My problem is with the ignition timing. I am running a new Msd 6al-2 programmable ignition box with a stock coil and wires. The thing that is messing me up is setting up a basemap ignition curve. In the msd directions It tells me to fully advance the disto and lock it out, with the msd program I actually pull 25 degrees of timing out at start up and the program ramps the ignition timing back into the motor based on rpm. Im trying to find out what a fully locked out 16v disto will be at for degrees advance so I can build a timing curve on the msd program allowing it to have about 10 degrees of initial timing with about 32-35 degrees at full advance. Can anyone help me out? The car is running currently, but has a terrible idle and between shifts the rpm's stay up and dont come down. (To high of ignition advance correct??)


----------



## wantacaddybad (Jun 14, 2006)

Engine bay


----------



## wantacaddybad (Jun 14, 2006)

No one can help me out?


----------



## ps2375 (Aug 13, 2003)

Is the motor running? Do you have an adjustable timing light?

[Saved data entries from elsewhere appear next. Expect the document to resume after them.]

/-- R222, R223, R379, R391, R425, R426, R398: a port that is down, for at most 300 ms, holds what goes through it: the lanes' loads and stores, the hub's
stores, and a fence token's answer; when it is up
again its counts start from 0 and its tokens have been answered; an answer or a flush
completion moves Hs of the groups that wait for it; a die link's error resets the partitions on both dies, and a follower off by more than 1 tick those on its. -/
def Sys2Proof.Spec.LinksAndClocks : Prop :=
  (∀ (s : State) (n : Nat), n < 18 → (∃ d, s.gtc < d ∧ d ≤ s.gtc + 300000000 ∧
      exec (.fabricPortDown n) s = .next (({ s with fresh := s.fresh + 1 } : State).modPort n (fun p => { p with down := true, upAt := d }))) ∧
    ∃ t, exec (.fabricPortRetrain n) s = .next t ∧ t.mem = s.mem ∧ (∀ k ∈ t.tokens, k.port = n → k.flush = true ∨ 16 ≤ k.part) ∧
      (smapWf Port.reset s.ports = true → (s.port n).waiting = [] → t.port n = Port.reset)) ∧
  (∀ (s : State) (op lane : Nat) g o l p, readyLane s op lane = some (g, o, l, p) → p.ptype = 2 → (s.port (portOf s p.pa)).down = true →
    ∀ i ∈ [Instr.homeRead op lane, .homeWriteArrival op lane], exec i s = .next s) ∧
  (∀ (s : State) (pkt : Nat) k p u, headPacket s pkt 5 = some k → pktPage s k.vf .write (pktP0 k.bits) = (some p, u) → p.ptype = 2 →
    (u.port (portOf u p.pa)).down = true → ∃ t, exec (.timestamp pkt) s = .next t ∧ packetWaits u t k ∧ t.outStores = u.outStores ∧ t.writes = u.writes) ∧
  (∀ (s : State) (n : Nat), 18 ≤ n → exec (.fabricPortDown n) s = .next s ∧ exec (.fabricPortRetrain n) s = .next s) ∧
  (∀ (s : State) (id : Nat) k, s.tokens.find? (fun t => t.id == id && !t.flush) = some k →
    ((s.port k.port).down = true → exec (.fenceTokenAnswer id) s = .next s) ∧
    ((s.port k.port).down = false → (s.part k.part).retrainAt ≤ s.gtc → ∃ t, exec (.fenceTokenAnswer id) s = .next t ∧ t.mem = s.mem ∧
      (∀ x ∈ t.tokens, x.id ≠ id) ∧ ∀ ids, s.cur.live = true → s.cur.stall = .fenceSys ids → id ∈ ids → max s.cur.hs (s.timeOf s.cur) ≤ t.cur.hs)) ∧
  (∀ (s : State) (id : Nat) k, s.tokens.find? (fun t => t.id == id && t.flush) = some k → ∃ t, exec (.flushReadCompletion id) s = .next t ∧ t.mem = s.mem ∧
    (∀ x ∈ t.tokens, x.id ≠ id) ∧ ∀ ids, s.cur.live = true → s.cur.stall = .fenceSys ids → id ∈ ids → max s.cur.hs (s.timeOf s.cur) ≤ t.cur.hs) ∧
  (∀ (s : State) (a b : Nat), exec (.futorLinkError a b) s = .next ((resetDies s [a, b]).signal 0 0)) ∧
  (∀ (s : State) (l : List Int), l.length = 4 → (∀ x ∈ l, -1 ≤ x ∧ x ≤ 1) → ∃ t, exec (.gtcMeasure l) s = .next t ∧ t.skewGoal = l ∧ t.hub.lastMeasure = s.gtc ∧
    t.parts = s.parts ∧ t.hub.gtcErr = s.hub.gtcErr ∧ t.mem = s.mem ∧ t.gtc = s.gtc) ∧
  (∀ (s : State) (l : List Int), l.length = 4 → (∃ x ∈ l, x < -1 ∨ 1 < x) → ∃ t, exec (.gtcMeasure l) s = .next t ∧ t.hub.gtcErr = true ∧ t.mem = s.mem ∧
    t.gtc = s.gtc ∧ t.skewGoal = l.map (fun x => if x < -1 ∨ 1 < x then 0 else x) ∧
    ∀ n, tablesOk s → n < 16 → ((s.part n).state = 1 ∨ (s.part n).state = 3) → (s.part n).resetAt = none →
      (∃ q, q < 16 ∧ (l.getD (q / 4) 0 < -1 ∨ 1 < l.getD (q / 4) 0) ∧ s.partOfQuad q = some n) → (t.part n).state = 2) ∧
  (∀ (s : State) (dies : List Nat) (n : Nat), tablesOk s → n < 16 → ((s.part n).state = 1 ∨ (s.part n).state = 3) → (s.part n).resetAt = none →
    (∃ q, q < 16 ∧ q / 4 ∈ dies ∧ s.partOfQuad q = some n) → ((resetDies s dies).part n).state = 2)

/-- R392 to R394: a trigger arms a latch no earlier than 256 ticks from now, or is lost while one is armed; the SNAP pin arms only when enabled; each block
copies its counters at the end of tick T of its own GTC, and with the last one the latch is over and SEQ rises. -/
def Sys2Proof.Spec.Snapshots : Prop :=
  (∀ (s : State) (t : Word64), s.power.stopped = false → exec (.snapAtWrite t) s = .next (armedAt { s with hub := { s.hub with snapAt := t } } (max t.toNat (s.gtc + 256)))) ∧
  (∀ (s : State), s.power.stopped = false → exec .hubSnapGo s = .next (armedAt s (s.gtc + 256)) ∧ exec .snapPin s = .next (if s.hub.snapPin then armedAt s (s.gtc + 256) else s)) ∧
  (∀ (s : State), s.hub.armed = none → exec .snapshotLatch s = .next s) ∧
  (∀ (s : State) (t : Nat), s.hub.armed = some t → s.hub.latched = 0 → t ≤ s.gtc → (∀ d, d < 4 → t < s.timeNext d) → smapWf 0 s.hub.counters = true →
    smapWf 0 s.hub.copies = true → ∃ u, exec .snapshotLatch s = .next u ∧ u.hub.armed = none ∧ u.hub.snapSeq = s.hub.snapSeq + 1 ∧
      u.hub.snapTime = BitVec.ofNat 64 t ∧ u.mem = s.mem ∧ u.hub.counters = s.hub.counters ∧
      ∀ k, k < 2 ^ 20 → sget u.hub.copies 0 k = sget s.hub.counters 0 k)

Just get it running and turn the dizzy fully advanced and use the dial on the timing light to see how far it is advanced.


----------



## wut_cel (Nov 27, 2009)

Scribed, I'll be in the same boat as you. Are you running the 8980 timing box as well?


----------



## wantacaddybad (Jun 14, 2006)

Thank you Pn, I got the c0ar running and running pretty well. It has an unstable idle but cruises very well and cranks at WOT. My air/fuels are still a tad rich at wide open throttle (10.3-12) so I think im going to step down a main jet size. And no, im not running that box, I took out the stock 7-pin ICM and am strictly running the new MSD 6al-2 PROGRAMMABLE ignition box. It has the run retard curve built into the box and you dial it in with a laptop and the msd pro-data tuning software. I think it was an awesome buy because the car cranks.


----------